--- MATERIAL SUPPLIED Enclosed Below ---
-- ==== Sys2Proof/Machine/Commands.lean ====
section
/-! DEFINITION. Machine/Commands.lean: the meanings of the command builder (`44_command_builder.md`): BUILD, the seven frames by
name, and ROM_READ. A frame is handed to the transport-write collaborator as a value; the block sends nothing (R129). They run
in either phase; that BUILD leaves its sums in `ckA` and `ckB` outside a pass too is a DESIGN CHOICE, log 29. -/

namespace Sys2Proof.Machine

/-- Hand a frame of the ROM to its reader (R129): no side effect. -/
def presentFrame (f : RomFrame) (s : State) : Out := .next (s.give (.bytes (romFrameBytes f)))

/-- CMD.DISABLE_GLL (R121). -/
def execCmdDisableGll (s : State) : Out := presentFrame s.rom.disableGll s

/-- CMD.DISABLE_VTG (R122). -/
def execCmdDisableVtg (s : State) : Out := presentFrame s.rom.disableVtg s

/-- CMD.DISABLE_GSV (R123). -/
def execCmdDisableGsv (s : State) : Out := presentFrame s.rom.disableGsv s

/-- CMD.DISABLE_GSA (R124). -/
def execCmdDisableGsa (s : State) : Out := presentFrame s.rom.disableGsa s

/-- CMD.SET_NAVMODE (R125). -/
def execCmdSetNavmode (s : State) : Out := presentFrame s.rom.setNavmode s

/-- CMD.SET_LED (R126). -/
def execCmdSetLed (s : State) : Out := presentFrame s.rom.setLed s

/-- CMD.POLL_STOP (R127). -/
def execCmdPollStop (s : State) : Out := presentFrame s.rom.pollStop s

/-- BUILD (R120): the frame of a class, an id and a payload of at most 65535 bytes. -/
def execBuild (cls id : Byte) (payload : Bytes) (s : State) : Out :=
  withPayload payload
    (.next ((s.writeSums (ubxBody cls id payload)).give (.bytes (build cls id payload))))

/-- ROM_READ (R129): `ROM[k]`, in any phase. -/
def execRomRead (k : Fin 7) (s : State) : Out := presentFrame (romFrame s.rom k) s

end Sys2Proof.Machine
end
--- End of Enclosed MATERIAL SUPPLIED ---
__WORK TASK__. Each entry given above is to be duplicated exactly.

__RESULT FOR THIS TASK__.
-- ==== Sys2Proof/Machine/Commands.lean ====
section
/-! DEFINITION. Machine/Commands.lean: the meanings of the command builder (`44_command_builder.md`): BUILD, the seven frames by
name, and ROM_READ. A frame is handed to the transport-write collaborator as a value; the block sends nothing (R129). They run
in either phase; that BUILD leaves its sums in `ckA` and `ckB` outside a pass too is a DESIGN CHOICE, log 29. -/

namespace Sys2Proof.Machine

/-- Hand a frame of the ROM to its reader (R129): no side effect. -/
def presentFrame (f : RomFrame) (s : State) : Out := .next (s.give (.bytes (romFrameBytes f)))

/-- CMD.DISABLE_GLL (R121). -/
def execCmdDisableGll (s : State) : Out := presentFrame s.rom.disableGll s

/-- CMD.DISABLE_VTG (R122). -/
def execCmdDisableVtg (s : State) : Out := presentFrame s.rom.disableVtg s

/-- CMD.DISABLE_GSV (R123). -/
def execCmdDisableGsv (s : State) : Out := presentFrame s.rom.disableGsv s

/-- CMD.DISABLE_GSA (R124). -/
def execCmdDisableGsa (s : State) : Out := presentFrame s.rom.disableGsa s

/-- CMD.SET_NAVMODE (R125). -/
def execCmdSetNavmode (s : State) : Out := presentFrame s.rom.setNavmode s

/-- CMD.SET_LED (R126). -/
def execCmdSetLed (s : State) : Out := presentFrame s.rom.setLed s

/-- CMD.POLL_STOP (R127). -/
def execCmdPollStop (s : State) : Out := presentFrame s.rom.pollStop s

/-- BUILD (R120): the frame of a class, an id and a payload of at most 65535 bytes. -/
def execBuild (cls id : Byte) (payload : Bytes) (s : State) : Out :=
  withPayload payload
    (.next ((s.writeSums (ubxBody cls id payload)).give (.bytes (build cls id payload))))

/-- ROM_READ (R129): `ROM[k]`, in any phase. -/
def execRomRead (k : Fin 7) (s : State) : Out := presentFrame (romFrame s.rom k) s

end Sys2Proof.Machine
end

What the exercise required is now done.